Quietest possible announcement for the loudest possible signal, Kate. Andrej Karpathy posted on X yesterday. Quote, I've joined Anthropic. I think the next few years at the frontier of LLMs will be especially formative. I am very excited to join the team here and get back to R&D. He starts this week on the pre-training team, reporting to Nick Joseph. According to Anthropic, he's building a new sub-team focused on using Claude itself to accelerate pre-training research. Models training the next models.

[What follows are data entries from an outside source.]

theorem request (h : Warded P) (tag : Byte) (r : Request) (law : P s) : P (request tag r s) := by
  unfold Machine.request
  split
  · exact h.quiet law (by simp [unwatched])
  split
  · exact h.serve tag r law
  · exact h.quiet law (by simp [unwatched])

theorem relayArrives (h : Warded P) (f : Frame) (law : P s) : P (relayArrives f s) := by
  unfold Machine.relayArrives
  split
  · exact h.quiet law (by simp [unwatched])
  split
  · exact h.quiet law (by simp [unwatched])
  split
  · exact h.takeFrame f law
  · exact h.quiet law (by simp [unwatched])

end Warded

end Sys2Proof.Machine

namespace Sys2Proof.Machine

/-! ## The walk over the commands -/

namespace Warded

open Inspected (Keeps)

variable {P : State → Prop} {s : State}

theorem onExpiry (h : Warded P) (x : Timer) {f : State → State} (hf : ∀ s, P s → P (f s)) (law : P s) :
    Keeps P (.next (onExpiry x f s)) := by
  refine Inspected.keeps_next ?_
  cases x with
  | stopped => exact law
  | running d => exact hf _ (h.quiet law rfl)

/-- An expiry that the law does not see. -/
theorem onExpiry_drift (h : Warded P) (x : Timer) {f : State → State} (hf : ∀ s, Drifts s (f s)) (law : P s) :
    Keeps P (.next (Machine.onExpiry x f s)) := h.onExpiry x (fun s hs => h.drift hs (hf s)) law

/-- A delivery on a path other than the Zone Controller's of the ride-through state and the groups. -/
theorem onDelivery (h : Warded P) {α : Type} (path : List α) (rest : List α → Mail → Mail)
    {f : α → State → State} (hf : ∀ x s, P s → P (f x s)) (law : P s)
    (away : ∀ l m, ((rest l m).rideToZone, (rest l m).leakToZone) = (m.rideToZone, m.leakToZone) := by
      intros; rfl) :
    Keeps P (.next (onDelivery path rest f s)) := by
  refine Inspected.keeps_next ?_
  cases path with
  | nil => exact law
  | cons x tail =>
    have same := away tail s.mail
    rw [Prod.mk.injEq] at same
    exact hf x _ (h.sends (rest tail) law same.1 same.2)

theorem onDelivery_drift (h : Warded P) {α : Type} (path : List α) (rest : List α → Mail → Mail)
    {f : α → State → State} (hf : ∀ x s, Drifts s (f x s)) (law : P s)
    (away : ∀ l m, ((rest l m).rideToZone, (rest l m).leakToZone) = (m.rideToZone, m.leakToZone) := by
      intros; rfl) :
    Keeps P (.next (Machine.onDelivery path rest f s)) :=
  h.onDelivery path rest (fun x s hs => h.drift hs (hf x s)) law away

/-- A group's change of state reaches the Zone Controller. -/
theorem leakGroupDelivery (h : Warded P) (law : P s) : Keeps P (execLeakGroupDelivery s) := by
  refine Inspected.keeps_next ?_
  cases waiting : s.mail.leakToZone with
  | nil => exact law
  | cons n rest => exact h.group law waiting

theorem takeNormal (normal : Bool) (s : State) :
    Drifts s (if normal then resumeCapacity s else suspendCapacity s) :=
  (Steady.ite (.resumeCapacity s) (.suspendCapacity s)).drifts

/-- R166: the save in flight completes. -/
theorem imageSaved (h : Warded P) (crcMatches : Bool) (law : P s) : P (imageSaved crcMatches s) := by
  unfold Machine.imageSaved
  split
  · exact law
  next copy saving =>
    refine h.raiseFlag _ _ (h.image _ law fun x hx => ?_)
    rw [List.mem_singleton.mp hx, saving]
    exact .tail _ (.tail _ (.head _))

And his career arc going in.
As unusual as anyone in AI, Kate. OpenAI co-founder. Tesla's Autopilot director. Then most recently founder of Eureka Labs, his AI-education startup. He flagged in a YouTube interview a few weeks back that he worried about falling out of touch with how approaches were evolving, and that he'd be open to a frontier lab if one would have him. He also said yesterday he remains, quote, deeply passionate about education and plans to resume that work in time. So Eureka isn't dead, it's parked.
Why Anthropic and not, say, his old shop?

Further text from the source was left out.